The GRIEF issue of ArabLit Quarterly brings readers & writers together into a space of shared rage, shared love, and a shared way forward. We share in the horror of seeing small children covered in the grime of cement dust and smoke; the horror of manufactured hunger and deprivation; the horror of a whiteboard on which healthcare workers have written REMEMBER US. We share in the grief-rage of people kidnapped by governments, of climate collapse, of profit margins wedged open far enough to swallow people whole.

We created this issue of the magazine for a grief that is communal, material, ongoing, and also fertile.

In “Do Not Reconcile: A Grief in Letters,” Abdelrahman ElGendy curates six letters written to people who can no longer receive them. The project is inspired by Amal Dunqul’s Do Not Reconcile—a rithā’ poem where grief “becomes a springboard not only into lament, but into fury.”

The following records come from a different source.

-- ==== Sys2Proof/Machine/Stall.lean ====
section
/-! DEFINITION. The health of the Choir's stalls (R278, R297, R299, R300) and the copies of their windows (R298): an access to a
window waits for its copy (R296). -/

namespace Sys2Proof.Machine

/-- A stall is SUSPECT (R297, R300). -/
def Chip.suspect (c : Chip) (s : Nat) : Bool := c.bit (pgStall s) 0x010 11

/-- A stall was retired by RETIRE_REQ. -/
def Chip.stallRetired (c : Chip) (s : Nat) : Bool := bits c.cho.retired s 1 == 1

/-- A stall is in the allowed set (R49, R299). -/
def Chip.stallAllowed (c : Chip) (s : Nat) : Bool := c.bit 0x060 0x040 s

/-- A spare (R278): it serves no slot and is healthy and allowed. -/
def Chip.isSpare (c : Chip) (s : Nat) : Bool :=
  (c.stallSlot s).isNone && !c.suspect s && !c.stallRetired s && c.stallAllowed s

/-- STATUS of every stall page and IN_SERVICE brought up to date (R278, R299, R300). -/
def Chip.refreshStalls (c : Chip) : Chip :=
  let c' := (List.range 32).foldl (fun (x : Chip) s =>
    let slot := c.stallSlot s
    let v := slot.isSome.toNat * 2 ^ 8 + (c.isSpare s).toNat * 2 ^ 9 + (slot.isNone && !c.isSpare s).toNat * 2 ^ 10
    let x := x.setFld (pgStall s) 0x010 8 3 (v / 2 ^ 8)
    x.setFld (pgStall s) 0x010 16 5 (slot.getD 0)) c
  c'.wr 0x060 0x044 (word (((List.range 32).map fun s => (c.stallSlot s).isSome.toNat * 2 ^ s).sum))

/-- RETIRE_REQ of a stall completes (R299). -/
def Chip.retireDone (c : Chip) (s : Nat) : Chip := c.setBit 0x060 0x048 s false

/-- The words of a window copied into the spare (R298): one that cannot be read is written poisoned and logged,
and a corrected one is clean. -/
def copyWindow (k : ChoCopy) : WM Unit := do
  for g in List.range 49152 do
    let pa := stallBase + k.slot * 0x80000 + 8 * g
    if ((← get).markOf pa).isSome then
      match ← readGranule k.old pa 8 with
      | some bs => storeGranule pa bs none
      | none => chipM fun c => c.logErr 0x060 clsEcc 0x32 0 (eccDetail pa k.old)

/-- The oldest window copy completes: REDIRECT names the spare (R298). -/
def copyDone : WM Unit := do
  match (← getChip).cho.copies with
  | [] => pure ()
  | k :: rest =>
    copyWindow k
    chipM fun c =>
      let c := (((c.setFld (pgStall k.slot) 0x058 0 5 k.spare).count 0x060 0x050).raise 0x060 0).retireDone k.old
      { c with cho := { c.cho with copies := rest } }.refreshStalls

/-- The window copies up to a slot's own complete. -/
def copiesTo : Nat → Nat → WM Unit
  | 0, _ => pure ()
  | n + 1, i => do
    if (← getChip).copying i then
      copyDone
      copiesTo n i

/-- An access to a window waits until its copy is complete (R296). -/
def windowWait (pa : Nat) : WM Unit := do
  if target pa = .stall then copiesTo (← getChip).cho.copies.length ((pa - stallBase) / 0x80000)

end Sys2Proof.Machine
end

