-- ==== Sys2Proof/Machine/Dma.lean ====
section
/-! DEFINITION. The DMA engine (chapter 14): descriptors and their checks (R331, R332, R336), bursts (R328, R335,
R337, R338, R342), descriptor boundaries (R333, R334, R339), and the engine halt (R340, R341). -/

namespace Sys2Proof.Machine

/-! Descriptors (R331, R332, R347, R348). -/

/-- A descriptor: addresses, element size in bytes, loop counts, steps in bytes, and for a plain channel COUNT. -/
structure DmaDesc where
  src : Nat
  dst : Nat
  esize : Nat
  ctx : Nat
  circular : Bool
  count : Option Nat
  ns : List Nat
  ss : List Int
  ds : List Int
deriving DecidableEq, Repr

/-- A channel is patterned (R327). -/
def dmaPatterned (ch : Nat) : Bool := decide (8 ≤ ch)

/-- The descriptor of a channel's active set, or of its shadow set (`base` 0x080). A plain channel is one loop over
its elements, with steps of ESIZE, or of 0 where the address is fixed. -/
def Chip.dmaDesc (c : Chip) (ch base : Nat) : DmaDesc :=
  let p := pgDma ch
  let cfg := (c.rd p (if dmaPatterned ch then base + 0x058 else 0x054)).toNat
  let es := 2 ^ bits cfg 4 2
  let step := fun k => (c.rd p (base + 0x05C + 4 * k)).toInt
  let d : DmaDesc := {
    src := c.rd64 p (base + 0x040), dst := c.rd64 p (base + 0x048), esize := es, ctx := bits cfg 0 4,
    circular := bits cfg 7 1 == 1, count := none, ns := [], ss := [], ds := [] }
  if dmaPatterned ch then
    { d with ns := [c.fld p (base + 0x050) 0 16 + 1, c.fld p (base + 0x054) 0 16 + 1, c.fld p (base + 0x054) 16 16 + 1],
             ss := [step 0, step 1, step 2], ds := [step 3, step 4, step 5] }
  else
    let n := (c.rd p 0x050).toNat
    { d with count := some n, ns := [n / es], ss := [if bits cfg 8 1 = 1 then 0 else (es : Int)], ds := [if bits cfg 9 1 = 1 then 0 else (es : Int)] }

/-- The elements of a pass, and its bytes T. -/
def DmaDesc.elems (d : DmaDesc) : Nat := d.ns.foldl (· * ·) 1
def DmaDesc.total (d : DmaDesc) : Nat := d.count.getD (d.elems * d.esize)

/-- The address of element k from a base and steps (R332). -/
def DmaDesc.addr (d : DmaDesc) (base : Nat) (steps : List Int) (k : Nat) : Nat :=
  let go := (d.ns.zip steps).foldl (fun (a : Int × Nat) (n, s) => (a.1 + s * (a.2 % n : Nat), a.2 / n)) ((base : Int), k)
  go.1.toNat

/-- The footprint [lo, hi] of one side (R336). -/
def DmaDesc.side (d : DmaDesc) (base : Nat) (steps : List Int) : Int × Int :=
  let r := (d.ns.zip steps).foldl (fun (a : Int × Int) (n, s) =>
    let x := s * ((n : Int) - 1)
    (a.1 + min 0 x, a.2 + max 0 x)) (0, 0)
  (base + r.1, base + r.2 + d.esize - 1)

/-- The first field that is not a multiple of ESIZE (R336). -/
def DmaDesc.misField (d : DmaDesc) : Option Nat :=
  let at0 : List Int := [(d.src : Int), (d.dst : Int), ((d.count.getD 0 : Nat) : Int)]
  (at0 ++ (if d.count.isNone then d.ss ++ d.ds else [])).findIdx? fun v => v % (d.esize : Int) != 0

/-- The first failing start check after HALTED (R336). -/
def Chip.dmaCheck (c : Chip) (d : DmaDesc) : Nat :=
  let s := d.side d.src d.ss
  let t := d.side d.dst d.ds
  if !c.ctxEnabled d.ctx then 0x02
  else if d.count = some 0 ∨ 2 ^ 32 - 1 < d.total then 0x03
  else if d.misField.isSome then 0x04
  else if s.1 < 0 ∨ t.1 < 0 ∨ 2 ^ 39 ≤ s.2 ∨ 2 ^ 39 ≤ t.2 then 0x05
  else if s.1 ≤ t.2 ∧ t.1 ≤ s.2 then 0x06
  else 0x00

/-! Channel state (R349). -/

def dmaIdle : Nat := 0
def dmaRunning : Nat := 1
def dmaStopping : Nat := 2
def dmaHalted : Nat := 3
def dmaError : Nat := 4
def dmaQuarantined : Nat := 5

/-- CH_STATE. -/
def Chip.dmaState (c : Chip) (ch : Nat) : Nat := c.fld (pgDma ch) 0x110 0 3

/-- CH_STATE set, with the channel's bit of RUNNING (R346). -/
def Chip.setDmaState (c : Chip) (ch s : Nat) : Chip :=
  (c.setFld (pgDma ch) 0x110 0 3 s).setBit 0x090 0x054 ch (s != dmaIdle)

/-- The channel runs a pass. -/
def Chip.dmaActive (c : Chip) (ch : Nat) : Bool := c.dmaState ch == dmaRunning || c.dmaState ch == dmaStopping

/-- The engine is halted (R340). -/
def Chip.dmaHalt (c : Chip) : Bool := c.bit 0x090 0x010 8

/-- START and STOP cleared. -/
def Chip.dmaClear (c : Chip) (ch : Nat) : Chip := c.setFld (pgDma ch) 0x100 0 2 0

/-- A failed start check: its code in CH_ERR and the error log, and START cleared (R336). -/
def Chip.dmaFail (c : Chip) (ch code state mis : Nat) : Chip :=
  let p := pgDma ch
  let c := (c.setBit p 0x100 0 false).setFld p 0x110 8 8 code
  let c := if code = 0x04 then c.setFld p 0x110 20 4 mis else c
  ((c.raise p 3).logErr p clsUse 0x05 0 (word code)).setDmaState ch state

In James Montgomery’s “Afterloss,” he translates al-Muʿadhdhal and al-Mutanabbi as a path toward writing about the physical and psychic transformations of grief on the human body. In Egyptian author Alaa Abdulwahab’s “Ghostly Faces,” a chorus of ghosts follow Alaa around as she comes to terms with the loss of her beloved cat Susu, which calls to mind other losses in her life, especially the death of her mother. We have poetry-in-grief from Gaza; Batool Abu Akleen shares a poem of her own, “The Crow,” and translates two by her contemporary Wadah Abu Jami, while Wiam El-Tamami brings us new work by Nasser Rabah.

And we have more on grief throughout the centuries: from Sudan, Iraq, Saudi Arabia, Syria, Bahrain, and beyond. As Abdelrahman ElGendy writes in his introduction to our collection of grief-in-letters: “We consider grief not as a final act or resolution, but an opening.”